"Lama banget sih, Ayunda sama Riri. Padahal kita udah nunggu sejak tadi," Keluh Tania, merasa lelah dan bosan karena sampai sekarang Ayunda dan Riri belum menampakkan batang hidungnya juga. " Rik, udah lo chat mereka nggak?"
"Udah. Sabar kali Tan!"
"udah sejak tadi gue sabar Rik," Kata Tania dengan nada menyindir. Atarik mencoba bermain piano, sedangkan Ifan bermain gitar. Menghapus penat yang entah kapan akan berakhir.

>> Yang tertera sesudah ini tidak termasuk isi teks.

/-- The frequency that a COMMIT is checked against: a staged nominal frequency, else the searched one, or the one about to be searched or
being searched (R185). -/
def State.commitFreq (s : State) (a : Nat) : Nat :=
  if s.flag (F.APLL_STATUS_FREQ_PEND a) || s.apllState a == 1 then s.apllReg a
  else if s.apllState a = 2 then s.vcoNom a
  else (s.apll a).searched

/-- The staged divider of output `o`; values below 2 act as 2. -/
def State.outDiv (s : State) (o : Nat) : Nat := max 2 (s.rv (Reg.OUT_DIV o) % 2 ^ 24)

/-- The frequency limit of output `o` in MHz by its format (R185, R199). -/
def State.outLimit (s : State) (o : Nat) : Nat :=
  if s.fld (F.OUT_CFG_FMT o) ≤ 2 then 1600 else if Config.vddioLow (o / 4) then 200 else 250

/-- A COMMIT to APLL `a` is refused (R185). -/
def State.commitRefused (s : State) (a : Nat) : Bool :=
  s.apllState a == 0 || (List.range 16).any (fun o =>
    s.flag (F.OUT_CFG_EN o) && s.fld (F.OUT_CFG_APLL o) == a && !s.flag (F.OUT_CFG_MODE o) &&
      (s.rv (Reg.ALIGN_DIV a) % s.outDiv o != 0 || s.outLimit o * s.outDiv o * 2 ^ 48 < s.commitFreq a * 25))

/-- COMMIT (R184, R185). -/
def apllCommit (a : Nat) (s : State) : State :=
  if s.commitRefused a then apllRefuse a s else s.setFlag (F.APLL_STATUS_COMMIT_PEND a) true

/-- RELOCK (R174, R180): absorbed in WAIT_LOW; without effect in OFF. -/
def apllRelock (a : Nat) (s : State) : State :=
  if a = 0 && s.rung == 0 then apllRefuse a s
  else match s.apllState a with
    | 0 => s
    | 1 => s
    | 2 => s.setFld (F.APLL_STATUS_STATE a) 2
    | _ => apllWaitLow a s

/-- The commands of APLL_CMD; reserved codes are refused (R203). -/
def landApllCmd (a : Nat) (v : Word) (s : State) : State :=
  match v.toNat % 16 with
  | 1 => apllCommit a s
  | 2 => apllRelock a s
  | _ => apllRefuse a s

/-- A DPLL steers APLL `a` (R129). -/
def State.apllSteered (s : State) (a : Nat) : Bool := (List.range 8).any (fun d => s.dpllPort d == some a && !s.dpllConflict d)

/-- The steering offset y of APLL `a`: zero when no DPLL steers it (R170). -/
def State.apllY (s : State) (a : Nat) : Int := if s.apllSteered a then (s.port a).cur else 0

/-- f_PFD × N × (1 + y), in units of 25 MHz × 2⁻⁹⁶ (R170). -/
def State.dcoTarget (s : State) (a : Nat) : Int := s.vcoNom a * (2 ^ 48 + s.apllY a)

/-- In `ps` the DCO moves toward its target by no more than APLL_SLOPE ppm/s of the searched frequency, and never beyond it; a slope of 0
acts as 1 (R178). -/
def dcoStep (a ps : Nat) (s : State) : State :=
  if s.apllState a < 3 then s else
  let v := s.apll a
  let lim : Int := (v.searched * 2 ^ 48 * max 1 (s.fld ⟨Reg.APLL_SLOPE a, 0, 16⟩) * ps / 10 ^ 18 : Nat)
  s.setApll a { v with dco := v.dco + max (-lim) (min lim (s.dcoTarget a - v.dco)) }

/-- An output of the group restarts after a relock: a clock at the next alignment tick, a pulse output with its next fire (R184, R195). -/
def outRestart (s : State) (o : Nat) : State :=
  if !s.flag (F.OUT_CFG_EN o) || !s.outRuns o then s
  else if s.flag (F.OUT_CFG_MODE o) then
    if s.running o && !s.flag (F.OUT_STATUS_HANDED_OVER o) then s
    else
      let s1 := s.setOut o { s.outp o with waiting := false, stopping := false, hoPend := false }
      ((s1.setFlag (F.OUT_STATUS_RUNNING o) true).setFlag (F.OUT_STATUS_HANDED_OVER o) false).bump (Reg.OUT_EVT o)
  else s.setOut o { s.outp o with waiting := true }

/-- Once APLL0 has locked on a return to L0, every other enabled APLL is searched (R177, R201). -/
def searchRest (s : State) : State :=
  if !s.syn.back then s
  else forEach [1, 2, 3] (fun s a =>
    if !s.flag (F.APLL_CFG_EN a) then s else if 3 ≤ s.apllState a then apllWaitLow a s else apllWake a s)
    { s with syn := { s.syn with back := false } }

Tiba-tiba Riri datang dengan penuh emosi. Hal itu mengundang perhatian Tania, Ifan dan Atarik yang tadinya mencari kesibukan masing-masing.
"Kenapa lo?" tanya Ifan.
"Gue sebel sama Daniel dan teman-temannya. Masak gue dibanding-bandingin sama cewek lain, apalagi Sara. Kan nggak lucu," Jelas Riri berkacak pinggang.
"Ya kalau lo nggak suka dibanding-bandingin sama orang, lo rubahlah penampilan lo. Lebih anggun, kalem. Sebenarnya lo ini, udah cantik Ri, lucu, apalagi pakai jilbab. Banyak yang mau sama lo. Tapi sifat lo benerin dulu."
"Jadi, lo ikut-ikutan bandingin gue? Lo udah kayak Daniel ya lama-lama."
"Tapi kenyataannya gitu kan? Pantes, sampai sekarang lo nggak punya pacar," Bantah Ifan yang tak punya rasa takut pada siapapun. Riri semakin naik pitam, "Gue lebih baik nggak punya pacar, daripada gue punya, terus gue disuruh jadi orang lain. Menuruti semua kemauannya. Kan nggak bisa bebas gue!"
"Lalu, kalau lo nikah gimana? Sedangkan lo aja nggak mau nurutin perintah cowok."
"Itu beda lagi kali, Fan!"
"Udah. Kok jadi ribut masalah cowok, pacar, nikah sih!" Tania langsung menengahi mereka yang sedang berdebat, "Kita di sini mau latihan. Bukan debat." Jeda tiga detik, "Ayunda mana?"
"Sorry, gue telat." Baru saja namanya dicari, akhirnya datang juga dengan nafas tersenggal-senggal. Tania, Atarik, Ifan dan Riri menatap Ayunda dengan tatapan penuh tanda tanya. "Tadi habis kejebak hujan," Sambungnya dengan nafas yang masih sama.
"Kejebak hujan apa berdua-duaan sama Reno?" Celetuk Riri yang memasang wajah cuek. Mata Ayunda melotot. Bagaimana Riri bisa tau tentang semua ini?
"Dua-duanya." Dan kini mata Riri yang melotot menatap Ayunda. "Astaga Ayunda. Jadi benar lo pulang bareng Reno."
"Iya, emang kenapa? Dia sendiri yang minta pulang bareng gue."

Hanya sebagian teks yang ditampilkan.